CT-ISG: Provably Scalable and Robust Peer-to-Peer System Baruch Awerbuch Johns Hopkins University
This proposal addresses the following fundamental question: how can one provably learn from the mistakes and successes of others in an extremely adversarial environment?
Informally, imagine that different agents make irreversible decisions, and ``pay'' for their mistakes. It makes a lot of sense for the agents collectively to avoid making the same mistakes multiple times, rather than just individually. Clearly, leveraging trust or shared taste enables a community of users to be more productive, as it allows them to repeat each other's good decisions while avoiding unnecessary repetition of mistakes. In this case, the job of exploring different options can be ``distributed'' among cooperative users. The question is whether it is possible to design an algorithmic tool for learning from the experience of others while minimizing repeating their mistakes. This is certainly possible if all the agents that can cooperate and trust one another, namely consider the same actions to be mistakes, know about each other.

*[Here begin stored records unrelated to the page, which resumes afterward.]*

-- ==== Sys2Proof/Machine/Step.lean ====
section
/-! DEFINITION. One step: the command at the front of the queue. -/

namespace Sys2Proof.Machine

/-- Take the command at the front of the queue and run it on the state with the queue's rest; an empty queue idles. -/
def step (s : State) : Host.Outcome State Fault Refusal :=
  match s.pending with
  | [] => .next s
  | c :: rest => exec c { s with pending := rest }

/-- Put the command that a word spells at the front of the queue; a word that spells none changes nothing. -/
def State.withFetchWord (s : State) (nbits w : Nat) : State :=
  match decodeTableWord nbits w with
  | some c => { s with pending := c :: s.pending }
  | none => s

end Sys2Proof.Machine
end

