-- ==== Sys2Proof/Certificates/Slice0/Obligations.lean ====
section
/-! DEFINITION. The statements for the provers. -/

section
open Sys2Proof Sys2Proof.Machine

/-- One step runs the command at the front of the queue, and an empty queue idles. For every state whose queue
starts with a command c, a step is exec of c on the state with the rest of the queue; a step on an empty queue
answers the state unchanged. That commands wait in a queue, and that an empty one idles, is the model's (log
entries 1 and 2). -/
def Obligations.StepRunsFront : Prop :=
∀ s : State,
  (∀ (c : Instr) (rest : List Instr), s.pending = c :: rest → step s = exec c { s with pending := rest }) ∧
  (s.pending = [] → step s = .next s)

/-- Every step takes exactly the front command off the queue and leaves the others in order. From every state, if a
step answers a next state, the queue of that state is the tail of the queue before: no command puts in, drops or
reorders a waiting command. The queue is the model's own (log entry 1). -/
def Obligations.StepTakesFront : Prop :=
∀ s t : State, step s = .next t → t.pending = s.pending.tail

/-- No step writes the provenance die, except for its state journal. For every content P of the provenance die
without its journal: if the die holds P outside its journal sectors, it still does after any step that answers a
next state, from any state whatever. -/
def Obligations.ProvenanceWriteProtected : Prop :=
∀ (P : Provenance) (s t : State), { s.boot.prov with journal := [], sector := 0 } = P → step s = .next t →
  { t.boot.prov with journal := [], sector := 0 } = P

/-- What reset leaves: RESET, storage without content, registers at their reset values. The reset state is in RESET
with no command waiting, its memory lists nothing (so every word reads as a clean zero word with tag 0x00),
every region epoch of DDR and of the host window is 0, every core is new, with no cache line, every register
reads its reset value, and registers and memory are in canonical form. -/
def Obligations.ResetState : Prop :=
State.reset.devState = Dev.reset ∧ State.reset.pending = [] ∧
  (∀ k a : Nat, State.reset.mem.load k a = { d := 0, c := secded 0, tag := 0, ecc := .clean }) ∧
  (∀ (p r : Nat) (host : Bool), State.reset.epoch p host r = 0) ∧
  (∀ d c : Nat, State.reset.core d c = Core.new ∧ (State.reset.core d c).cache = []) ∧
  (∀ a : Nat, State.reset.reg a = resetWord a) ∧ State.reset.Canonical

/-- A rail fault means OFF with both outputs held; RESET_N means RESET unless the device is off. For every state:
RAIL_FAULT completes in OFF with the rails' flag clear and THERMTRIP_N and ALERT_N active; RESET_ASSERT in any
state but OFF completes in RESET with RESET_N held. After either, every register reads its reset value but the
device's state, and every other part of the state is that of reset, except the contacts, the board's modules,
the flash, the provenance die, the boot flash, the count of free values and the queue, which stay. In OFF,
RESET_ASSERT changes the contact only. RAILS_WITHIN_TOLERANCE sets the rails' flag; in OFF with RESET_N held it
also enters RESET and releases THERMTRIP_N, and nothing else changes. That the rails' return with RESET_N held
leads to RESET is the model's choice (log entry 172), since Table 00.8 and R509 differ. -/
def Obligations.SuppliesAndReset : Prop :=
∀ s : State,
  (∃ t, exec .railFault s = .next t ∧ t.devState = Dev.off ∧ t.alert = true ∧
    OnlyFields State.reset t [(Base.device, Reg.devState, 0)] ∧
    SameRest { State.reset with pins := { s.pins with railsOk := false, thermtrip := true, gated := false }, ddr := s.ddr, flash := s.flash, free := s.free, pending := s.pending, boot := { State.reset.boot with prov := s.boot.prov, flash := s.boot.flash } } t) ∧
  (s.devState ≠ Dev.off → ∃ t, exec .resetAssert s = .next t ∧ t.devState = Dev.reset ∧
    OnlyFields State.reset t [(Base.device, Reg.devState, 0)] ∧
    SameRest { State.reset with pins := { s.pins with resetN := true, gated := false }, ddr := s.ddr, flash := s.flash, free := s.free, pending := s.pending, boot := { State.reset.boot with prov := s.boot.prov, flash := s.boot.flash } } t) ∧
  (s.devState = Dev.off → exec .resetAssert s = .next { s with pins := { s.pins with resetN := true } }) ∧
  (s.devState = Dev.off → s.pins.resetN = true → ∃ t, exec .railsWithinTolerance s = .next t ∧
    t.devState = Dev.reset ∧ OnlyFields s t [(Base.device, Reg.devState, 0)] ∧
    SameRest { s with pins := { s.pins with railsOk := true, thermtrip := false } } t) ∧
  (s.devState ≠ Dev.off ∨ s.pins.resetN = false →
    exec .railsWithinTolerance s = .next { s with pins := { s.pins with railsOk := true } })

/-- HALT_N acts later; a settled device enters READY, or HALTED in its place. HALT_ASSERT and HALT_RELEASE change
only the contact. READY_ENTRY in SELFTEST with LOCKED set and STROKE_COUNT at least 65,536 enters READY, or
HALTED (to return to READY) while HALT_N is held, with BOOT_STAGE 5 and its time noted; it changes those
registers only. In every other state it changes nothing. -/
def Obligations.HaltAndReady : Prop :=
∀ (s : State) (ms : W32),
  exec .haltAssert s = .next { s with pins := { s.pins with haltN := true } } ∧
  exec .haltRelease s = .next { s with pins := { s.pins with haltN := false } } ∧
  (s.devState = Dev.selftest ∧ s.get Base.device Reg.locked = 1 ∧ 65536 ≤ s.stroke →
    ∃ t, exec (.readyEntry ms) s = .next t ∧
      t.devState = (if s.pins.haltN then Dev.halted else Dev.ready) ∧
      (s.pins.haltN = true → t.strokes.haltFrom = Dev.ready) ∧
      t.get Base.boot Reg.bootStage = 5 ∧ t.get Base.boot Reg.readyMs = ms.toNat % 2 ^ Reg.readyMs.w ∧
      OnlyFields s t [(Base.device, Reg.devState, 0), (Base.boot, Reg.bootStage, 0), (Base.boot, Reg.readyMs, 0)] ∧
      SameRest { s with strokes := t.strokes } t ∧
      { t.strokes with haltFrom := 0 } = { s.strokes with haltFrom := 0 }) ∧
  (¬(s.devState = Dev.selftest ∧ s.get Base.device Reg.locked = 1 ∧ 65536 ≤ s.stroke) → Unchanged (.readyEntry ms) s)

/-- A sensor at 120 °C fails the device, failing windows mark a monitor, and boundary scan changes the chain alone.
In a state in which the die's controllers run, THERMAL_TRIP at 120 °C or more gates the clocks, drives
THERMTRIP_N, enters FAILED with BOOT_STAGE 0xFF and ALERT_N active; memory, units and the queue stay. Below 120
°C it changes nothing. A CLOCK_MONITOR_WINDOW of a domain the die has that passes clears the domain's failing
mark and shows the count; the first that fails sets the mark; neither changes any other register, so neither
trips. Each of BYPASS, IDCODE, SAMPLE_PRELOAD and EXTEST completes in every state and changes only the scan
chain: IDCODE shifts out the 32 bits of 0x10C0A4B3, least significant first; SAMPLE_PRELOAD shifts out the
sampled contacts and loads the cells; EXTEST drives the contacts from the cells while RESET_N is held and is
BYPASS, one bit that does not drive, otherwise. -/
def Obligations.TripMonitorsAndScan : Prop :=
(∀ (s : State) (unit : UnitNo) (sensor : Fin 4) (temp : Byte) (domain : Fin 20) (khz : W32) (im : Image),
  (s.awake = true → temp.toInt ≥ 120 → ∃ t, exec (.thermalTrip unit sensor temp) s = .next t ∧
    t.devState = Dev.failed ∧ t.pins.gated = true ∧ t.pins.thermtrip = true ∧ t.alert = true ∧
    t.get Base.boot Reg.bootStage = 0xFF ∧ t.mem = s.mem ∧ t.units = s.units ∧ t.pending = s.pending) ∧
  (temp.toInt < 120 → Unchanged (.thermalTrip unit sensor temp) s) ∧
  (s.awake = true → domainExists (unitOf unit) domain.val = true → s.boot.image = some im →
    (windowPasses im (unitOf unit) domain.val khz.toNat = true →
      ∃ t, exec (.clockMonitorWindow unit domain khz) s = .next t ∧
        (unitOf unit, domain.val) ∉ t.faults.failing ∧
        t.get (Base.clock (unitOf unit)) Reg.measKhz domain.val = khz.toNat % 2 ^ Reg.measKhz.w ∧
        OnlyFields s t [(Base.clock (unitOf unit), Reg.measKhz, domain.val)] ∧
        SameRest { s with faults := t.faults } t) ∧
    (windowPasses im (unitOf unit) domain.val khz.toNat = false →
      (unitOf unit, domain.val) ∉ s.faults.failing →
      ∃ t, exec (.clockMonitorWindow unit domain khz) s = .next t ∧
        t.faults.failing = (unitOf unit, domain.val) :: s.faults.failing ∧
        OnlyFields s t [(Base.clock (unitOf unit), Reg.measKhz, domain.val)] ∧
        SameRest { s with faults := t.faults } t))) ∧
(∀ (s : State) (sampled preload : List Bool),
  (∃ t, exec .idcode s = .next t ∧ t.pins.tdo.length = 32 ∧
    (∀ i < 32, t.pins.tdo[i]? = some ((0x10C0A4B3#32).getLsbD i)) ∧ t.pins.driven = false ∧
    t = { s with pins := { s.pins with jtag := t.pins.jtag, tdo := t.pins.tdo, driven := false } }) ∧
  exec (.samplePreload sampled preload) s = .next { s with pins :=
    { s.pins with jtag := .samplePreload, tdo := sampled, cells := preload, driven := false } } ∧
  exec .bypass s = .next { s with pins := { s.pins with jtag := .bypass, tdo := [false], driven := false } } ∧
  exec .extest s = if s.pins.resetN then
      .next { s with pins := { s.pins with jtag := .extest, tdo := s.pins.cells, driven := true } }
    else exec .bypass s)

However, in general, the above assumptions may be problematic, since reliable agents in the system must be able to divide the job of exploring different options, and the cost of mistakes associated with such exploration, among themselves, without knowing in advance whose advice can be trusted. This appears to be ``mission impossible'' if adversaries are in a majority; yet this is exactly what we will accomplish in this research effort. Notice that with adversarial majority, any attempt to use classic tools in distributed computing such as Byzantine agreement is hopeless. The main idea is that we only strive to optimize the overall performance, rather than perfectly reconstruct the preferences or discover the coalitions of honest users. Informally, this can be stated via the notion of ``regret'': one can analyze their decision in hindsight, determine the best dynamic prescient strategy that they wish they had followed, and estimate the performance gap versus this strategy.